Sounds so familiar. My wife and I also courted for about a year....long distance.....before getting together. We did live together for 2yrs before getting married though. Been together for 10yrs, married for over 7yrs. We have 3 children together...all under the age of 7. Counseling came up in conversation but it never happened. I have much love for her, but she doesn't have it for me........not sure she ever really did (see my original post). I've accepted the fact that she wants a divorce. I don't like it, I don't want it, and I felt that if we both put a true effort....an honest compromise on BOTH sides, and of course.....faith and prayer. I've not been perfect. No one is. But, I've recognized my areas that needed improvement and changed those things. I've always been a devoted husband, faithful, never cheated, never hit or threatened her. But, the arguing (on both sides) didn't help matters any. Not showing her enough affection was one of my biggest blunders.
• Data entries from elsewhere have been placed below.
-- ==== Sys2Proof/Machine/Flags.lean ====
section
/-! DEFINITION. The standing conditions of the part, brought up to date at the end of every command: having something to
send, the start bit sent in FREE, the bus-stuck watch and the FAULT output (R148, R159, R175), and how a frame or a slot
reaches the 7240 (R146, R153 to R155, R158). -/

namespace Sys2Proof.Machine

/-- The view of a lane of a bridge is open (R131). -/
def State.laneOpen (s : State) (bridge : Station) (lane : BitVec 6) : Bool :=
  match s.delivery.views.find? fun v => v.1 == bridge with
  | some v => v.2.getLsbD lane.toNat
  | none => false

/-- The view of a lane closed; nothing for a station outside the bridge set (R133, R134). -/
def State.closeLane (bridge : Station) (lane : BitVec 6) (s : State) : State :=
  s.onDelivery fun d =>
    { d with views := d.views.map fun v =>
        if v.1 = bridge then (v.1, v.2 &&& ~~~(1#64 <<< lane.toNat)) else v }

/-- Every view of every bridge closed (R135, R136). -/
def State.closeViews (s : State) : State := s.onDelivery fun d => { d with views := d.views.map fun v => (v.1, 0) }

/-- The four tests of R137 on a context's head: not stale, ready, eligible, lane open. -/
def State.contends (s : State) (c : Context) (e : Entry) : Bool :=
  c.delivering && !(decide (0 ≤ signedDiff s.clock.sfc e.leaveTime)) && e.ready && e.isEligible s.clock.sfc
    && s.laneOpen (stationPart c.id) c.lane

/-- Some head would pass the four tests of R137 against the count as it stands (R148). -/
def State.blockWaiting (s : State) : Bool :=
  s.streams.contexts.any fun p => match p.2.window with
    | e :: _ => s.contends p.2 e
    | [] => false

/-- The 7240 has something to send (R148). -/
def State.somethingToSend (s : State) : Bool :=
  !s.bus.offers.isEmpty || !s.bus.notices.isEmpty || s.bus.requests != 0 || s.blockWaiting

/-- The 7240 may contend: no counted CLEAR, and the configuration image has been read (R148, R158, R160). -/
def State.mayContend (s : State) : Bool := !s.cleared && s.status.phase != .configLoad

/-- In FREE the 7240 sends a start bit at the moment it comes to have something to send (R148). That start bit neither
restarts a running bus-stuck watch nor ends an episode: both wait for the CONTEST_START that follows (R159; DESIGN CHOICE,
log 28). -/
def State.startInFree (s : State) : State :=
  if s.bus.state = .free ∧ s.somethingToSend = true ∧ s.mayContend = true then
    s.onBus fun b => { b with state := .busy, startBit := true }
  else s

/-- The bus-stuck watch runs while there is something to send and no counted CLEAR is asserted (R159). A watch that has
stopped for want of something to send, or at a CLEAR, starts again from 0, also with no frame boundary between (DESIGN
CHOICE, log 43). -/
def State.runWatch (s : State) : State :=
  s.onBus fun b =>
    { b with watch :=
        if s.somethingToSend && !s.cleared then
          (match b.watch with
            | .idle => .running s.now
            | w => w)
        else .idle }

/-- What every command ends with. -/
def State.finish (s : State) : State := s.startInFree.runWatch.updateFault

/-- A frame boundary: the bus-stuck watch restarts and an episode ends (R159). -/
def State.boundary (s : State) : State :=
  s.onBus fun b => { b with watch := (match b.watch with
    | .idle => .idle
    | _ => .running s.now) }

/-- The bus enters a state; a start bit of the 7240's that no contest start has followed is over. -/
def State.enterBus (state : BusState) (s : State) : State := s.onBus fun b => { b with state := state, startBit := false }

/-- The 7240 is listening: it knows where the bus stands and has no frame of its own in a contest or on the bus (R55,
R153, R160). -/
def State.listening (s : State) : Bool := s.bus.state != .unsynced && s.bus.tenure.isNone

/-- A received frame stands in the receive buffer (R153, log 26). -/
def State.received (frame : List Byte) (s : State) : State := s.onBus fun b => { b with receiveBuffer := some frame }

/-- A discarded frame leaves the buffer empty (R153, R157). -/
def State.discardFrame (s : State) : State := s.onBus fun b => { b with receiveBuffer := none }

/-- A well-formed broadcast frame of a kind held to the bridge set (R153, R154): the bus enters GAP; before the image is
read nothing is handed on; a source outside the bridge set is counted; else the frame reaches its owner. -/
def State.broadcastFrame (frame : List Byte) (src : Station) (owner : State → State) (s : State) : State :=
  if s.listening then
    let t := ((s.received frame).enterBus .gap).boundary
    if t.status.phase = .configLoad then t
    else if t.bridges.contains src then owner t
    else t.countBus fun k => { k with unknownSource := inc k.unknownSource }
  else s

/-- The 7240 is the addressee of a frame: its broadcast flag is clear and its destination is the station number held (R155,
R161, R168). -/
def State.isAddressee (frame : List Byte) (s : State) : Bool :=
  !Bytes.broadcastFlag frame && Bytes.destination frame == s.status.station

/-- The decision on a well-formed frame addressed to the 7240, its owner's where it reaches it (R155). Before the image is
read it is not accepted, nor counted, a counted CLEAR or not (R160; DEDUCED, log 18); after that, while a counted CLEAR is
asserted, it is counted and not handed on (R158, log 15). -/
def State.judge (owner : State → State × Bool) (s : State) : State × Bool :=
  if s.status.phase = .configLoad then (s, false)
  else if s.cleared then (s.countBus fun k => { k with clearedRefused := inc k.clearedRefused }, false)
  else owner s

/-- A well-formed addressed frame at its end delimiter: the bus enters ACK SLOT, the 7240 driving ACK when it is the
addressee and the owner accepts; a frame to another station is received and its slot never driven (R146, R153 to R155). -/
def State.addressedFrame (frame : List Byte) (owner : State → State × Bool) (s : State) : State :=
  if s.listening then
    let t := (s.received frame).boundary
    let r := if t.isAddressee frame then t.judge owner else (t, false)
    r.1.enterBus (.ackSlot r.2)
  else s

/-- A frame of a kind no station should address to the 7240: counted, not accepted (R155). -/
def State.refuseKind (s : State) : State × Bool :=
  (s.countBus fun k => { k with unexpectedKind := inc k.unexpectedKind }, false)

/-- A well-formed OFFER or BLOCK of another blade, handed on at the end of its slot (R65, R133, R153); one addressed to the
7240 itself reaches neither owner (R154, R155). -/
def State.observedFrame (frame : List Byte) (owner : State → State) (s : State) : State :=
  if s.listening then
    let t := ((s.received frame).enterBus .gap).boundary
    if t.isAddressee frame then (t.judge State.refuseKind).1
    else if t.status.phase = .configLoad then t
    else owner t
  else s

/-- The bus state after an end delimiter, nobody driving ACK here (R146, R157). -/
def afterDelimiter : Delimiter → BusState
  | .addressed => .ackSlot false
  | .broadcast => .gap

/-- The end of the acknowledge slot of a frame the 7240 sent: the bus enters GAP and the tenure is over (R151, R156). -/
def State.endTenure (s : State) : State :=
  ((s.enterBus .gap).boundary).onBus fun b => { b with tenure := none, contestWord := none, txFrame := none }

end Sys2Proof.Machine
end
You can "say it", but you must "show it" too......every day. I must say this ........coming from a man who does not want his wife to divorce him.......if you feel it is the best thing for you to do, if you've tried everything, if he is unwilling to try........you gotta' do what you gotta' do. For your own emotional and physical well-being. I believe in my wedding vows.......in good times and in bad, etc. I believe God does not approve a union breaking apart......one that He bonded together. But when one person is unwilling .....there is only so much you can do. You must do what is right for yourself but as mentioned others earlier.....be absolutely sure you've done all you can, be sure its what you REALLY want. If there is any love left in your heart for him, please reconsider the divorce option. If you know in your heart that love does not live there......you should leave. Best of luck to you. God Bless.


----------